Forget everything you thought you knew about drinking water with your meal – that cold glass of maji you always reach for might be doing your digestion more harm than good, according to nutrition experts who are completely changing the conversation around what we should actually be sipping during lunch.
Clinical nutritionists across Kenya are now saying that plain treated tap water beats those fancy sparkling bottles when it comes to helping your body properly digest food. The experts argue that while carbonated water has become trendy in Nairobi's upmarket restaurants and supermarket shelves, your regular tap water actually works better with your digestive system during meals.
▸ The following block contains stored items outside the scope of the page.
-- ==== Sys2Proof/Tests/Slice0.lean ====
section
/-! SUPPORT. Tests: well-formedness, decoding of words written out from the spec, single steps from 95_test_vectors.md, and a witness for the hypotheses of every statement. Expected results come from the spec's tables, named at each test. -/

namespace Sys2Proof.Tests

open Sys2Proof.Machine

set_option Elab.async false

/-! The states of 95_test_vectors.md -/

/-- The default sizes, and 0 for the open parameters. -/
def cfg0 : Config := ⟨0x49000, 512, 2 ^ 27, 2 ^ 27, 0, 0, 0, 0, 7, false, false⟩

/-- A page buffer whose byte `i` is `i mod 256`. -/
def countingPage : Vector Byte 512 := ⟨⟨(List.range 512).map (BitVec.ofNat 8)⟩, by simp⟩

/-- A state of `CleanEntry`, its unspecified parts given values. -/
def clean : State :=
  { State.created cfg0 with
    pagebuf := countingPage, stgRegion := none, stgAddr := 0, rxByte := 0, rxr := false, txs := false }

/-- `U`: `CleanEntry` after the three sentinel writes. -/
def u : State := { clean with keyRegion := true, keyParam := true, keyGlobal := true }

/-- `u` with the staging pointer at an offset of a region. -/
def at_ (r : Region) (a : Word) : State := { u with stgRegion := some r, stgAddr := a }

/-- `u` with a valid staging pointer, the one of P1v. -/
def valid : State := at_ .userCode 0x100

/-- `clean` with an unread received byte, and a completed transmit. -/
def uartBusy : State := { clean with rxByte := 0x41, rxr := true, txs := true }

/-- The one step that issues the descriptor `w` ends in a state that meets `p`. -/
def runs (w : Descriptor) (s : State) (p : State → Bool) : Bool :=
  match step (s.withTransaction w) with
  | .next t => p t
  | _ => false

/-- The one step from `s` ends in a state that meets `p`. -/
def steps (s : State) (p : State → Bool) : Bool :=
  match step s with
  | .next t => p t
  | _ => false

/-- The architectural state of `t` is that of `s`, the page buffer compared at three bytes. -/
def same (t s : State) : Bool :=
  t.unlockMask == s.unlockMask && t.eint == s.eint && t.stgRegion == s.stgRegion && t.stgAddr == s.stgAddr &&
  t.storageCode == s.storageCode && t.storageParam == s.storageParam &&
  t.rxByte == s.rxByte && t.rxr == s.rxr && t.txs == s.txs &&
  t.pagebuf[0] == s.pagebuf[0] && t.pagebuf[0x102] == s.pagebuf[0x102] && t.pagebuf[511] == s.pagebuf[511]

/-- UserParam holds the counting page, compared at four bytes, and nothing else changed but `eint`. -/
def programmed (t : State) : Bool :=
  t.storeRead .userParam 0 == some 0 && t.storeRead .userParam 1 == some 1 && t.storeRead .userParam 0x102 == some 2 &&
  t.storeRead .userParam 511 == some 0xFF && t.eint && t.storageCode.isEmpty && t.pagebuf[1] == 1

/-! Well-formedness: one ill-formed term for each check (R71, R72) -/

theorem test_wf_offset_outside_window :
    (Instr.stgParamRd .w4 512 0).wellFormed cfg0 = false ∧ (Instr.stgParamRd .w4 508 0).wellFormed cfg0 = true ∧
    (Instr.stgCodeSt4 0x49000 0).wellFormed cfg0 = false ∧ (Instr.stgCodeSt4 0x48FFC 0).wellFormed cfg0 = true := by decide
theorem test_wf_reg_window_size :
    (Instr.nvmUnmappedRd .w4 0x2C 0).wellFormed { cfg0 with regWinSize := 0x2C } = false ∧
    (Instr.nvmKeyGlobalWr .w4 0).wellFormed { cfg0 with regWinSize := 0x2C } = true := by decide
theorem test_wf_write_data_too_wide :
    (Instr.nvmStatusWr .w1 0x100).wellFormed cfg0 = false ∧ (Instr.nvmStatusWr .w1 0xFF).wellFormed cfg0 = true ∧
    (Instr.uartTxdataWr .w2 0x10000).wellFormed cfg0 = false ∧ (Instr.uartTxdataWr .w2 0xFFFF).wellFormed cfg0 = true := by
  decide
theorem test_wf_read_data_not_zero :
    (Instr.nvmStatusRd .w4 1).wellFormed cfg0 = false ∧ (Instr.anyW8 .reg .rd 0 1).wellFormed cfg0 = false ∧
    (Instr.anyW8 .reg .wr 0 1).wellFormed cfg0 = true := by decide
theorem test_wf_narrow_trigger :
    (Instr.nvmOpPageerase .w2).wellFormed cfg0 = false ∧ (Instr.nvmOpPageerase .w4).wellFormed cfg0 = true ∧
    (Instr.nvmOpUnimplF .w1).wellFormed cfg0 = false := by decide
theorem test_wf_badmagic_with_magic :
    (Instr.nvmOpBadmagic .w4 0x57AF6C02).wellFormed cfg0 = false ∧
    (Instr.nvmOpBadmagic .w4 0x57AF6C10).wellFormed cfg0 = true := by decide
theorem test_wf_unmapped_reg_with_register :
    (Instr.nvmUnmappedRd .w1 0x20 0).wellFormed cfg0 = false ∧ (Instr.nvmUnmappedWr .w1 0x04 0).wellFormed cfg0 = false ∧
    (Instr.nvmUnmappedRd .w1 0x23 0).wellFormed cfg0 = true := by decide
theorem test_wf_unmapped_uart_with_register :
    (Instr.uartUnmappedRd .w1 0x14 0).wellFormed cfg0 = false ∧ (Instr.uartUnmappedWr .w1 0x18 0).wellFormed cfg0 = false ∧
    (Instr.uartUnmappedWr .w1 0x04 0).wellFormed cfg0 = true := by decide
theorem test_wf_staging_alignment :
    (Instr.stgCodeSt4 0x102 0).wellFormed cfg0 = false ∧ (Instr.stgParamSt4 1 0).wellFormed cfg0 = false ∧
    (Instr.stgCodeStMisaligned 0x100 0).wellFormed cfg0 = false ∧
    (Instr.stgParamStMisaligned 0 0).wellFormed cfg0 = false := by decide
theorem test_wf_badwidth_of_four :
    (Instr.stgCodeWrBadwidth .w4 0 0).wellFormed cfg0 = false ∧
    (Instr.stgParamWrBadwidth .w4 0 0).wellFormed cfg0 = false ∧
    (Instr.stgParamWrBadwidth .w2 0 0).wellFormed cfg0 = true := by decide

/-! Decoding: every constructor, by a word of 95_test_vectors.md or one written out from R70's fields -/

theorem test_decode_status_and_width8 :
    decode 0x1800000000000000 = .anyW8 .reg .rd 0 0 ∧ decode 0xF8000000000000FF = .anyW8 .param .wr 0 0xFF ∧
    decode 0x1000000000000000 = .nvmStatusRd .w4 0 ∧ decode 0x0000000000000000 = .nvmStatusRd .w1 0 ∧
    decode 0x30000000FFFFFFFD = .nvmStatusWr .w4 0xFFFFFFFD ∧ decode 0x2000000000000000 = .nvmStatusWr .w1 0 := by decide
theorem test_decode_operations :
    decode 0x3000000457AF6C02 = .nvmOpBuferase .w4 ∧ decode 0x3000000457AF6C0A = .nvmOpPageerase .w4 ∧
    decode 0x3000000457AF6C04 = .nvmOpProg4 .w4 ∧ decode 0x3000000457AF6C05 = .nvmOpProg5 .w4 ∧
    decode 0x3000000457AF6C0C = .nvmOpProgC .w4 ∧ decode 0x3000000457AF6C0E = .nvmOpProgE .w4 := by decide
theorem test_decode_unimplemented_low :
    decode 0x3000000457AF6C00 = .nvmOpUnimpl0 .w4 ∧ decode 0x3000000457AF6C01 = .nvmOpUnimpl1 .w4 ∧
    decode 0x3000000457AF6C03 = .nvmOpUnimpl3 .w4 ∧ decode 0x3000000457AF6C06 = .nvmOpUnimpl6 .w4 ∧
    decode 0x3000000457AF6C07 = .nvmOpUnimpl7 .w4 := by decide
theorem test_decode_unimplemented_high :
    decode 0x3000000457AF6C08 = .nvmOpUnimpl8 .w4 ∧ decode 0x3000000457AF6C09 = .nvmOpUnimpl9 .w4 ∧
    decode 0x3000000457AF6C0B = .nvmOpUnimplB .w4 ∧ decode 0x3000000457AF6C0D = .nvmOpUnimplD .w4 ∧
    decode 0x3000000457AF6C0F = .nvmOpUnimplF .w4 := by decide
theorem test_decode_bad_magic :
    decode 0x3000000412345678 = .nvmOpBadmagic .w4 0x12345678 ∧ decode 0x3000000457AF6C10 = .nvmOpBadmagic .w4 0x57AF6C10 ∧
    decode 0x2800000400006C0A = .nvmOpBadmagic .w2 0x6C0A := by decide
theorem test_decode_keys :
    decode 0x30000020AA55AA55 = .nvmKeyRegionWr .w4 0xAA55AA55 ∧ decode 0x3000002455AA55AA = .nvmKeyParamWr .w4 0x55AA55AA ∧
    decode 0x30000028A5A55A5A = .nvmKeyGlobalWr .w4 0xA5A55A5A ∧ decode 0x280000200000AA55 = .nvmKeyRegionWr .w2 0xAA55 := by
  decide
theorem test_decode_write_only_reads :
    decode 0x1000000400000000 = .nvmWoRd04 .w4 0 ∧ decode 0x1000002000000000 = .nvmWoRd20 .w4 0 ∧
    decode 0x1000002400000000 = .nvmWoRd24 .w4 0 ∧ decode 0x1000002800000000 = .nvmWoRd28 .w4 0 := by decide
theorem test_decode_unmapped_reg :
    decode 0x1000001000000000 = .nvmUnmappedRd .w4 0x10 0 ∧ decode 0x0000000300000000 = .nvmUnmappedRd .w1 0x03 0 ∧
    decode 0x3000002C00000001 = .nvmUnmappedWr .w4 0x2C 1 := by decide
theorem test_decode_uart :
    decode 0x5000000000000000 = .uartStatusRd .w4 0 ∧ decode 0x7000000000000004 = .uartStatusWr .w4 4 ∧
    decode 0x4000001400000000 = .uartRxdataRd .w1 0 ∧ decode 0x7000001800000141 = .uartTxdataWr .w4 0x141 ∧
    decode 0x7000001400000055 = .uartRxdataWr .w4 0x55 ∧ decode 0x5000001800000000 = .uartTxdataRd .w4 0 ∧
    decode 0x5000000400000000 = .uartUnmappedRd .w4 0x04 0 ∧ decode 0x6000001500000001 = .uartUnmappedWr .w1 0x15 1 := by
  decide
theorem test_decode_staging_code :
    decode 0xB000010011223344 = .stgCodeSt4 0x100 0x11223344 ∧ decode 0xB0048FFCCAFEBABE = .stgCodeSt4 0x48FFC 0xCAFEBABE ∧
    decode 0xB000010211223344 = .stgCodeStMisaligned 0x102 0x11223344 ∧
    decode 0xA800000000001122 = .stgCodeWrBadwidth .w2 0 0x1122 ∧ decode 0x9000010000000000 = .stgCodeRd .w4 0x100 0 := by
  decide
theorem test_decode_staging_param :
    decode 0xF00001FCCAFEF00D = .stgParamSt4 0x1FC 0xCAFEF00D ∧ decode 0xF000000100000000 = .stgParamStMisaligned 1 0 ∧
    decode 0xE000000000000011 = .stgParamWrBadwidth .w1 0 0x11 ∧ decode 0xE800000000001122 = .stgParamWrBadwidth .w2 0 0x1122 ∧
    decode 0xD000000000000000 = .stgParamRd .w4 0 0 := by decide
/-- The host's numbering of a descriptor's bits is R70's. -/
theorem test_decode_table_word :
    decodeTableWord 64 0x2000000457AF6C02 = some (.nvmOpBuferase .w1) ∧ decodeTableWord 64 (2 ^ 64) = none := by decide
/-- The textual form of R78 and the first word of the pseudo-transaction STAGEPAGE (S3). -/
theorem test_assembler :
    txnText (st32 .code 0x48FFC 0xCAFEBABE) = "ST32 CODE+0x48FFC, 0xCAFEBABE" ∧ txnText (ld32 .uart 0x14) = "LD32 UART+0x14" ∧
    (pseudoStagepage .param 0 (BitVec.ofNat 8)).head? = some (st32 .param 0 0x00010203) ∧
    (pseudoStagepage .param 0 (BitVec.ofNat 8)).getLast? = some (st32 .param 0x1FC 0xFCFDFEFF) := by decide +kernel

/-! Single steps: the dispatcher (95, 2.1) -/

/-- D15v: `refuse(WIDTH8)` sets the mark; the guest does not go on. -/
theorem test_width8 :
    runs 0x1800000000000000 clean (fun t => t.refusalMark && t.response == .refuse .width8 && t.index == 0) = true := by
  decide +kernel
/-- D1v, D3v. -/
theorem test_nvm_status_rd :
    runs 0x1000000000000000 { clean with eint := true } (fun t => t.response == .value .w4 2 && t.eint) = true ∧
    runs 0x0000000000000000 { clean with eint := true } (fun t => t.response == .value .w1 2) = true := by decide +kernel
/-- D5v, D6v, D8v. -/
theorem test_nvm_status_wr :
    runs 0x3000000000000002 { clean with eint := true } (fun t => t.eint) = true ∧
    runs 0x3000000000000002 clean (fun t => !t.eint) = true ∧
    runs 0x30000000FFFFFFFD { clean with eint := true } (fun t => !t.eint && t.response == .done) = true := by decide +kernel
/-- D11v: offset 0x03 is not NVM_STATUS. -/
theorem test_nvm_unmapped_rd :
    runs 0x0000000300000000 { clean with eint := true } (fun t => t.response == .rejectValue .unmappedRead .w1 0 &&
      t.log == [⟨.unmappedRead, .reg, 0x03, .w1, 0⟩]) = true := by decide +kernel
/-- D12v. -/
theorem test_nvm_unmapped_wr :
    runs 0x3000002C00000001 clean (fun t => t.response == .reject .unmappedWrite && same t clean) = true := by
  decide +kernel
/-- D14v: no operation runs. -/
theorem test_wo_rd_04 :
    runs 0x1000000400000000 valid (fun t => t.response == .rejectValue .unmappedRead .w4 0 && !t.eint) = true := by
  decide +kernel
/-- D13v: the key is not revealed. -/
theorem test_wo_rd_keys :
    runs 0x1000002000000000 u (fun t => t.response == .rejectValue .unmappedRead .w4 0) = true ∧
    runs 0x1000002400000000 u (fun t => t.response == .rejectValue .unmappedRead .w4 0) = true ∧
    runs 0x1000002800000000 u (fun t => t.response == .rejectValue .unmappedRead .w4 0) = true := by decide +kernel
/-- D16v: the data does not fit one byte. -/
theorem test_ill_formed_descriptor :
    runs 0x2000000000000100 { clean with eint := true }
      (fun t => t.refusalMark && t.response == .refuse .descriptor && t.eint) = true := by decide +kernel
Here's what's happening in your stomach: when you drink sparkling water during a meal, those bubbles can interfere with how your body breaks down food. The carbonation creates gas that can make you feel bloated and uncomfortable, especially after eating heavy meals like nyama choma or a full plate of ugali and sukuma wiki. Your digestive enzymes need a calm environment to do their job properly, and all that fizzing doesn't help.
This hits different for Kenyans who have made sparkling water part of their dining experience, especially in Nairobi's growing restaurant scene where imported bottled water costs more than a matatu ride across town. Many families are also buying carbonated drinks thinking they're making healthier choices, but nutrition experts say you might be spending extra shillings for something that actually slows down digestion.
The good news? Kenya's treated tap water, when properly boiled or filtered, gives your body exactly what it needs during meals. It helps break down food without creating extra gas, supports the natural digestive process, and costs practically nothing compared to those expensive sparkling brands filling up supermarket coolers from Mombasa to Kisumu.
Your best bet is saving the sparkling water for between meals and sticking to still water when eating. Think of it like this – your stomach needs to work like a well-organized kitchen, and bubbles are basically like having someone constantly opening and closing the sufuria while you're trying to cook.